Despite the likely wisdom of that approach, I feel reluctant to begin a big hardware project with a big software one first. I’d much rather start by designing a board with the parts I think I’ll need, building it, and then developing the FPGA logic and microcontroller code after the fact. This is clearly a riskier approach, since I might find some oversight or limitation in my hardware that required building a second version of the board. I might even get halfway through and discover that the whole project was much more difficult than I’d expected, and abandon it unfinished. Yet while I appreciate the value of upfront planning, I’ve never been one to dwell too long in the planning stage, preferring instead to just jump in and get started. With this approach I should be able to get something basic working fairly quickly, such as hardware that boots far enough to display a “sad mac” or boot error code on the display. That would probably be the first and last time I’d ever be thrilled to see an OS crash.

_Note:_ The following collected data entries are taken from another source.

theorem functionLevelReset_wf {s : State} (h : Memory.wf s.dev.mbmem = true) :
    Memory.wf (functionLevelReset s).dev.mbmem = true := by
  simp only [functionLevelReset, State.modDev_dev, drawWords_dev]
  exact wf_fillMbmem _ _ _ _ h

/-- Every content of `MBMEM` can be drawn (R82). -/
theorem functionLevelReset_mbmemWord {s : State} (h : Memory.wf s.dev.mbmem = true) {ws more : List Word}
    (hlen : ws.length = s.cfg.mbxSize) (ht : s.tape = ws ++ more) {i : Nat} (hi : i < s.cfg.mbxSize) :
    (functionLevelReset s).dev.mbmemWord s.cfg.window i = ws.getD i 0#32 := by
  simp only [functionLevelReset, ← hlen, drawWords_tape ht, State.modDev_dev]
  have hfill := mbmemWord_fillMbmem s.cfg.window ws 0 (j := i) (hlen ▸ hi)
    (d := resetRegs s.cfg.window s.dev) h
  rwa [Nat.zero_add] at hfill

/-! ### Draining the rest of the queue -/

/-- Drawing does not look at the queue of posted writes. -/
theorem drawWords_withWbuf (k : Nat) (q : List (Nat × Word)) (s : State) :
    drawWords k { s with wbuf := q } = ((drawWords k s).1, { (drawWords k s).2 with wbuf := q }) := by
  have hword (s : State) :
      drawWord { s with wbuf := q } = ((drawWord s).1, { (drawWord s).2 with wbuf := q }) := by
    unfold drawWord
    cases s.tape <;> rfl
  induction k generalizing s with
  | zero => rfl
  | succ k ih => simp only [drawWords, hword, ih]

theorem writeReg_withWbuf (r : Reg) (v : Word) (q : List (Nat × Word)) (s : State) :
    writeReg r v { s with wbuf := q } = { writeReg r v s with wbuf := q } := by
  cases r with
  | ctrl =>
    simp only [writeReg]
    split
    · simp only [functionLevelReset, drawWords_withWbuf, State.modDev]
    · rfl
  | _ => rfl

theorem applyWrite_withWbuf (e : Nat × Word) (q : List (Nat × Word)) (s : State) :
    applyWrite e { s with wbuf := q } = { applyWrite e s with wbuf := q } := by
  simp only [applyWrite]
  split
  · rfl
  · cases regAt s.cfg e.1 with
    | none => rfl
    | some r => exact writeReg_withWbuf r e.2 q s

/-- Draining everything begins with the oldest write (R64, R79). -/
theorem drainAll_drain (s : State) : drainAll s = drainAll (devMove .drain s) := by
  cases hw : s.wbuf with
  | nil => rw [devMove_drain_nil hw]
  | cons e rest =>
    rw [devMove_drain_cons hw]
    simp only [drainAll, hw, applyAll, applyWrite_withWbuf]

/-- Settles O47: the write at `CTRL` is the function-level reset, whose draws fill `MBMEM` word by word. -/
theorem functionLevelReset_spec : Obligations.FunctionLevelReset := by
  refine ⟨fun s hd => ?_, drainAll_drain, fun s v rest hp hw hd hv hwf => ?_⟩
  · simp [sampleReg, readReg, hd]
  · rw [drain_ctrl_reset hp hw hd rfl hv]
    have hmem := functionLevelReset_wf (s := { s with wbuf := rest }) hwf
    have heq := functionLevelReset_eq { s with wbuf := rest }
    have hdrawn (ws more : List Word) (hlen : ws.length = s.cfg.mbxSize) (ht : s.tape = ws ++ more) (i : Nat) :=
      functionLevelReset_mbmemWord (s := { s with wbuf := rest }) hwf hlen ht (i := i)
    generalize functionLevelReset { s with wbuf := rest } = t at hmem heq hdrawn ⊢
    exact ⟨hdrawn, t.dev.mbmem, t.tape, t.drawn, hmem, heq⟩

/-! ## Register reads (R61 to R64) -/

section Reads

variable {s : State} {r : Reg} {w : Word} {rest : List Word}

/-- Only `STATUS` and `CTRL` read as `any()`: a sample of another register changes nothing (R40, R41). -/
theorem sampleReg_state (hs : r ≠ .status) (hc : r ≠ .ctrl) : (sampleReg r s).2 = s := by
  unfold sampleReg
  split
  · rfl
  · cases r with
    | status => exact absurd rfl hs
    | ctrl => exact absurd rfl hc
    | _ => rfl

/-- A sample of `STATUS` of a present device is a draw (R41). -/
theorem sampleReg_status (hd : s.dev.removed = false) (ht : s.tape = w :: rest) :
    sampleReg .status s = (w, { s with tape := rest }) := by
  simp [sampleReg, readReg, drawWord, hd, ht]

/-- A read of a present device with no write pending: the sample and the removal check (R61). -/
theorem regRead_drained (h : s.h.removed = false) (hw : s.wbuf = []) :
    regRead r s = ((sampleReg r s).1, confirmRemoval r (sampleReg r s).1 (sampleReg r s).2) := by
  rw [regRead_live h, drainAll_nil hw]

/-- The removal check marks a present device exactly when the value and the confirming `STATUS` are both
all-ones (R61). -/
theorem confirmRemoval_removed_iff (hr : r ≠ .status) (h : s.h.removed = false)
    (hd : s.dev.removed = false) (ht : s.tape = w :: rest) (v : Word) :
    (confirmRemoval r v s).h.removed = true ↔ v = allOnes ∧ w = allOnes := by
  by_cases hv : v = allOnes
  · by_cases hw : w = allOnes <;> simp [confirmRemoval, hr, hv, hw, sampleReg_status hd ht, h]
  · rw [confirmRemoval_other r hv]
    simp [hv, h]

Read 12 comments and join the conversation

Building a Classic Mac Hardware Clone

August 15th, 2011 | Category: Plus Too | Author: Steve

What would it take to build a working clone of an early 80’s Macintosh computer? I’ve been kicking around the idea of a 68000-based project for a while– a custom computer something like BMOW 1, but using a 68000 CPU instead of a homebrew CPU design. More than two years ago I purchased a 68000 and a 68008 (68000 variant with an 8-bit bus) in anticipation of such a project, but never did anything with them. Recently, however, my thoughts returned to the 68000 idea in the form of a Mac 128K or Mac 512K clone. I’m imagining something like the Replica 1 Apple I clone, but for the classic Mac series: a custom hardware project using all new components (zero Apple hardware) which is able to directly run classic Mac software. In order to meet the zero Apple hardware requirement, a standard PS/2 or USB mouse and keyboard would be used, and some kind of floppy disk substitute like an SD card. The floppy disk would likely be the most challenging piece of the project by far, but I’ll return to that in a minute.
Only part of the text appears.